++++ RECORDS FOR THIS TASK

theorem State.engineFails_writes  (s : State) (e : Nat) :
    Writes [.regs, .mode, .cnts, .posted, .out, .free, .imp, .units, .spine, .dram, .poison, .ports, .flows, .items, .ring, .engines, .evt, .cart, .guard, .tb] s (State.engineFails s e) := by
  unfold State.engineFails
  repeat' first
    | dsimp only
    | with_reducible exact Writes.refl _ _
    | (apply Writes.step; case k => with_reducible apply State.failsLoading_writes)
    | (apply Writes.step; case k => with_reducible apply State.degrade_writes)
    | (apply Writes.step; case k => with_reducible apply State.markOut_writes)
    | (apply Writes.step; case k => with_reducible apply State.endMigration_writes)
    | (apply Writes.step; case k => with_reducible apply State.count_writes)
    | (apply Writes.step; case k => with_reducible apply State.setFolioQueue_writes)
    | (apply Writes.step; case k => with_reducible apply State.clearEngine_writes)
    | (apply Writes.step; case k => with_reducible apply State.spareTakes_writes)
    | (apply Writes.step; case k => with_reducible apply State.takeAll_writes)
    | (apply Writes.step; case k => with_reducible apply State.markFolioOut_writes)
    | with_reducible refine Writes.ite ?_ ?_
    | decide
    | (with_reducible (apply Writes.fst; case e => assumption))
    | split

theorem State.healthReset_writes  (s : State) (q : Nat) :
    Writes [.regs, .mode, .cnts, .units, .spine, .dram, .poison, .flows, .items, .engines] s (State.healthReset s q) := by
  unfold State.healthReset
  repeat' first
    | dsimp only
    | with_reducible exact Writes.refl _ _
    | (apply Writes.step; case k => with_reducible apply State.quireResetStart_writes)
    | with_reducible refine Writes.ite ?_ ?_
    | decide
    | split

theorem State.rereadGroup_writes  (s : State) (part : Nat) (bucket : Nat) :
    Writes [.cnts, .posted, .lastPost, .flows] s (State.rereadGroup s part bucket) := by
  unfold State.rereadGroup
  repeat' first
    | dsimp only
    | with_reducible exact Writes.refl _ _
    | (apply Writes.step; case k => with_reducible apply State.restartFlow_writes)
    | with_reducible refine Writes.ite ?_ ?_
    | with_reducible refine Writes.foldl ?_ ?_
    | with_reducible refine Writes.foldlFst ?_ ?_
    | decide
    | intro _
    | split

theorem State.guardFault_writes  (s : State) :
    Writes [.regs, .cnts, .posted, .free, .flows, .ring, .engines, .evt] s (State.guardFault s) := by
  unfold State.guardFault
  repeat' first
    | dsimp only
    | with_reducible exact Writes.refl _ _
    | (apply Writes.step; case k => with_reducible apply State.pairUpdate_writes)
    | (apply Writes.step; case k => with_reducible apply State.postOpen_writes)
    | (apply Writes.step; case k => with_reducible apply State.setGuard_writes)
    | with_reducible refine Writes.ite ?_ ?_
    | decide
    | split

theorem State.respond_writes  (s : State) (code : Nat) (unit : Nat) (item : FaultItem) :
    Writes [.regs, .mode, .cnts, .posted, .lastPost, .out, .free, .imp, .units, .spine, .cells, .frames, .dram, .poison, .queues, .ports, .flows, .items, .recCopies, .ring, .engines, .evt, .cart, .guard, .tb] s (State.respond s code unit item) := by
  unfold State.respond
  repeat' first
    | dsimp only
    | ((conv => arg 3; arg 39; skip); with_reducible refine Writes.set_units ?_ ?_ _)
    | with_reducible exact Writes.refl _ _
    | (apply Writes.step; case k => with_reducible apply State.assignQuire_writes)
    | (apply Writes.step; case k => with_reducible apply State.engineFails_writes)
    | (apply Writes.step; case k => with_reducible apply State.markFolioOut_writes)
    | (apply Writes.step; case k => with_reducible apply State.eccUe_writes)
    | (apply Writes.step; case k => with_reducible apply State.count_writes)
    | (apply Writes.step; case k => with_reducible apply State.isolateQuire_writes)
    | (apply Writes.step; case k => with_reducible apply State.restartLent_writes)
    | (apply Writes.step; case k => with_reducible apply State.healthReset_writes)
    | (apply Writes.step; case k => with_reducible apply State.poisonFrame_writes)
    | (apply Writes.step; case k => with_reducible apply State.rereadGroup_writes)
    | (apply Writes.step; case k => with_reducible apply State.post_writes)
    | (apply Writes.step; case k => with_reducible apply State.dieLost_writes)
    | (apply Writes.step; case k => with_reducible apply State.takeover_writes)
    | (apply Writes.step; case k => with_reducible apply State.setFlow_writes)
    | (apply Writes.step; case k => with_reducible apply State.guardFault_writes)
    | (apply Writes.step; case k => with_reducible apply State.dramWrite_writes)
    | (apply Writes.step; case k => with_reducible apply State.enterHeld_writes)
    | decide
    | (with_reducible (apply Writes.fst; case e => assumption))
    | split

theorem State.checkedFault_writes  (s : State) (code : Nat) (unit : Nat) (item : FaultItem) :
    Writes [.regs, .mode, .cnts, .posted, .lastPost, .out, .free, .imp, .units, .spine, .cells, .frames, .dram, .poison, .queues, .ports, .flows, .items, .recCopies, .ring, .engines, .evt, .cart, .guard, .tb] s (State.checkedFault s code unit item) := by
  unfold State.checkedFault
  repeat' first
    | dsimp only
    | with_reducible exact Writes.refl _ _
    | (apply Writes.step; case k => with_reducible apply State.recordFault_writes)
    | (apply Writes.step; case k => with_reducible apply State.respond_writes)
    | with_reducible refine Writes.ite ?_ ?_
    | decide
    | split
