theorem execQuireResetDone_writes  (quire : Fin 16) (marchOk : Bool) (failed : BitVec 10) (s : State) {s' : State}
    (h : execQuireResetDone quire marchOk failed s = .next s') : Writes [.regs, .mode, .cnts, .posted, .lastPost, .out, .free, .imp, .units, .spine, .cells, .frames, .dram, .poison, .queues, .ports, .flows, .items, .recCopies, .ring, .engines, .evt, .cart, .guard, .tb] s s' := by
  unfold execQuireResetDone at h
  injection h with h
  subst h
  repeat' first
    | dsimp only
    | with_reducible exact Writes.refl _ _
    | (apply Writes.step; case k => with_reducible apply State.quireResetDone_writes)
    | decide

theorem State.isolateMismatch_writes  (s : State) (q : Nat) :
    Writes [.regs, .mode, .cnts, .posted, .out, .free, .imp, .units, .spine, .dram, .poison, .ports, .flows, .items, .ring, .engines, .evt, .cart, .guard, .tb] s (State.isolateMismatch s q) := by
  unfold State.isolateMismatch
  repeat' first
    | dsimp only
    | with_reducible exact Writes.refl _ _
    | (apply Writes.step; case k => with_reducible apply State.setFld_writes)
    | (apply Writes.step; case k => with_reducible apply State.putBit_writes)
    | (apply Writes.step; case k => with_reducible apply State.isolateQuire_writes)
    | (apply Writes.step; case k => with_reducible apply State.postImp_writes)
    | decide
    | (with_reducible (apply Writes.fst; case e => assumption))
    | split

theorem State.showImage_writes  (s : State) (i : Image) :
    Writes [.regs] s (State.showImage s i) := by
  unfold State.showImage
  repeat' first
    | dsimp only
    | with_reducible exact Writes.refl _ _
    | (apply Writes.step; case k => (with_reducible apply State.setFlag_writes_ne) <;> first | decide | (dsimp only [Reg.IMP_RUN_KEY, Reg.IMP_RUN_KEY_OWNER_SIGNED, Reg.IMP_RUN_SERIAL_LO, Reg.GLB_MODE, Field.of]; omega) | (split <;> decide))
    | (apply Writes.step; case k => (with_reducible apply State.wr64_writes_ne) <;> first | decide | (dsimp only [Reg.IMP_RUN_KEY, Reg.IMP_RUN_KEY_OWNER_SIGNED, Reg.IMP_RUN_SERIAL_LO, Reg.GLB_MODE, Field.of]; omega) | (split <;> decide))
    | decide

theorem State.imposeEngine_writes  (s : State) (t : StructureSheet) (e : Nat) :
    Writes [.regs] s (State.imposeEngine s t e) := by
  unfold State.imposeEngine
  repeat' first
    | dsimp only
    | with_reducible exact Writes.refl _ _
    | (apply Writes.step; case k => (with_reducible apply State.setFlag_writes_ne) <;> first | decide | (dsimp only [Reg.ENG_ROLE, Reg.ENG_ROLE_PRIV, Reg.ENG_ROLE_ROLE, Reg.ENG_ROLE_SLOT, Reg.GLB_MODE, Field.of]; omega) | (split <;> decide))
    | (apply Writes.step; case k => (with_reducible apply State.setFld_writes_ne) <;> first | decide | (dsimp only [Reg.ENG_ROLE, Reg.ENG_ROLE_PRIV, Reg.ENG_ROLE_ROLE, Reg.ENG_ROLE_SLOT, Reg.GLB_MODE, Field.of]; omega) | (split <;> decide))
    | (apply Writes.step; case k => with_reducible apply State.setEngState_writes)
    | with_reducible refine Writes.ite ?_ ?_
    | decide
    | split

theorem State.imposeFolio_writes  (s : State) (t : StructureSheet) (f : Nat) :
    Writes [.regs, .imp] s (State.imposeFolio s t f) := by
  unfold State.imposeFolio
  repeat' first
    | dsimp only
    | ((conv => arg 3; arg 39; skip); with_reducible refine Writes.set_imp ?_ ?_ _)
    | with_reducible exact Writes.refl _ _
    | (apply Writes.step; case k => (with_reducible apply State.wrN_writes_ne) <;> first | decide | (dsimp only [Reg.ENG_FOLIO_BUNDLE_HI, Reg.ENG_FOLIO_BUNDLE_LO, Reg.GLB_MODE, Field.of]; omega) | (split <;> decide))
    | decide
    | (with_reducible (apply Writes.fst; case e => assumption))
    | split
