-- ==== Sys2Proof/Laws/WritesGuard.lean ====
section
/-! SUPPORT. What each operation of Machine/Guard.lean writes. -/

namespace Sys2Proof.Machine

theorem State.commitEpoch_writes  (s : State) :
    Writes [.guard] s (State.commitEpoch s) := by
  unfold State.commitEpoch
  repeat' first
    | dsimp only
    | ((conv => arg 3; arg 39; skip); with_reducible refine Writes.set_guard ?_ ?_ _)
    | with_reducible exact Writes.refl _ _
    | with_reducible refine Writes.ite ?_ ?_
    | decide
    | split

theorem State.epochCrosses_writes  (s : State) :
    Writes [.spine] s (State.epochCrosses s) := by
  unfold State.epochCrosses
  repeat' first
    | dsimp only
    | with_reducible exact Writes.refl _ _
    | (apply Writes.step; case k => with_reducible apply State.spineCross_writes)
    | decide

theorem State.epochComplete_writes  (s : State) :
    Writes [.regs, .cnts, .out, .tb] s (State.epochComplete s) := by
  unfold State.epochComplete
  repeat' first
    | dsimp only
    | ((conv => arg 3; arg 39; skip); with_reducible refine Writes.set_tb ?_ ?_ _)
    | with_reducible exact Writes.refl _ _
    | (apply Writes.step; case k => with_reducible apply State.emit_writes)
    | (apply Writes.step; case k => (with_reducible apply State.wrN_writes_ne) <;> first | decide | (dsimp only [Reg.GUARD_EPOCH_LAST, Reg.GUARD_STATUS, Reg.GUARD_STATUS_STANDBY_VALID, Reg.GLB_MODE, Field.of]; omega) | (split <;> decide))
    | (apply Writes.step; case k => with_reducible apply State.count_writes)
    | (apply Writes.step; case k => (with_reducible apply State.setFlag_writes_ne) <;> first | decide | (dsimp only [Reg.GUARD_EPOCH_LAST, Reg.GUARD_STATUS, Reg.GUARD_STATUS_STANDBY_VALID, Reg.GLB_MODE, Field.of]; omega) | (split <;> decide))
    | with_reducible refine Writes.ite ?_ ?_
    | decide
    | (with_reducible (apply Writes.fst; case e => assumption))
    | split

theorem State.replayed_writes  (s : State) (r : Replay) :
    Writes [.regs, .mode, .cnts, .posted, .lastPost, .out, .free, .imp, .units, .spine, .cells, .frames, .dram, .poison, .queues, .ports, .flows, .items, .recCopies, .ring, .engines, .evt, .cart, .guard, .tb] s (State.replayed s r) := by
  unfold State.replayed
  repeat' first
    | dsimp only
    | ((conv => arg 3; arg 39; skip); with_reducible refine Writes.set_guard ?_ ?_ _)
    | with_reducible exact Writes.refl _ _
    | (apply Writes.step; case k => with_reducible apply State.count_writes)
    | (apply Writes.step; case k => with_reducible apply State.postOpenLimited_writes)
    | (apply Writes.step; case k => with_reducible apply State.checkedFault_writes)
    | with_reducible refine Writes.ite ?_ ?_
    | decide
    | split

theorem State.switchHandover_writes  (s : State) :
    Writes [.regs, .cnts, .posted, .free, .units, .spine, .dram, .poison, .flows, .items, .engines, .guard] s (State.switchHandover s) := by
  unfold State.switchHandover
  repeat' first
    | dsimp only
    | with_reducible exact Writes.refl _ _
    | (apply Writes.step; case k => with_reducible apply State.setGuard_writes)
    | (apply Writes.step; case k => with_reducible apply State.count_writes)
    | (apply Writes.step; case k => with_reducible apply State.swapControl_writes)
    | (apply Writes.step; case k => (with_reducible apply State.setFld_writes_ne) <;> first | decide | (dsimp only [Reg.GUARD_LAST, Reg.GUARD_LAST_CAUSE, Reg.GUARD_LAST_GAP_US, Reg.GLB_MODE, Field.of]; omega) | (split <;> decide))
    | (apply Writes.step; case k => with_reducible apply State.controlLeft_writes)
    | (apply Writes.step; case k => with_reducible apply State.postOpen_writes)
    | with_reducible refine Writes.ite ?_ ?_
    | decide
    | (with_reducible (apply Writes.fst; case e => assumption))
    | split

++++++++

PROBLEM:
The lines from the one with "(r : Replay)" through the final line of the data are to be reproduced exactly, both included, with no other lines.

SOLUTION TO THIS TASK:
theorem State.replayed_writes  (s : State) (r : Replay) :
    Writes [.regs, .mode, .cnts, .posted, .lastPost, .out, .free, .imp, .units, .spine, .cells, .frames, .dram, .poison, .queues, .ports, .flows, .items, .recCopies, .ring, .engines, .evt, .cart, .guard, .tb] s (State.replayed s r) := by
  unfold State.replayed
  repeat' first
    | dsimp only
    | ((conv => arg 3; arg 39; skip); with_reducible refine Writes.set_guard ?_ ?_ _)
    | with_reducible exact Writes.refl _ _
    | (apply Writes.step; case k => with_reducible apply State.count_writes)
    | (apply Writes.step; case k => with_reducible apply State.postOpenLimited_writes)
    | (apply Writes.step; case k => with_reducible apply State.checkedFault_writes)
    | with_reducible refine Writes.ite ?_ ?_
    | decide
    | split

theorem State.switchHandover_writes  (s : State) :
    Writes [.regs, .cnts, .posted, .free, .units, .spine, .dram, .poison, .flows, .items, .engines, .guard] s (State.switchHandover s) := by
  unfold State.switchHandover
  repeat' first
    | dsimp only
    | with_reducible exact Writes.refl _ _
    | (apply Writes.step; case k => with_reducible apply State.setGuard_writes)
    | (apply Writes.step; case k => with_reducible apply State.count_writes)
    | (apply Writes.step; case k => with_reducible apply State.swapControl_writes)
    | (apply Writes.step; case k => (with_reducible apply State.setFld_writes_ne) <;> first | decide | (dsimp only [Reg.GUARD_LAST, Reg.GUARD_LAST_CAUSE, Reg.GUARD_LAST_GAP_US, Reg.GLB_MODE, Field.of]; omega) | (split <;> decide))
    | (apply Writes.step; case k => with_reducible apply State.controlLeft_writes)
    | (apply Writes.step; case k => with_reducible apply State.postOpen_writes)
    | with_reducible refine Writes.ite ?_ ?_
    | decide
    | (with_reducible (apply Writes.fst; case e => assumption))
    | split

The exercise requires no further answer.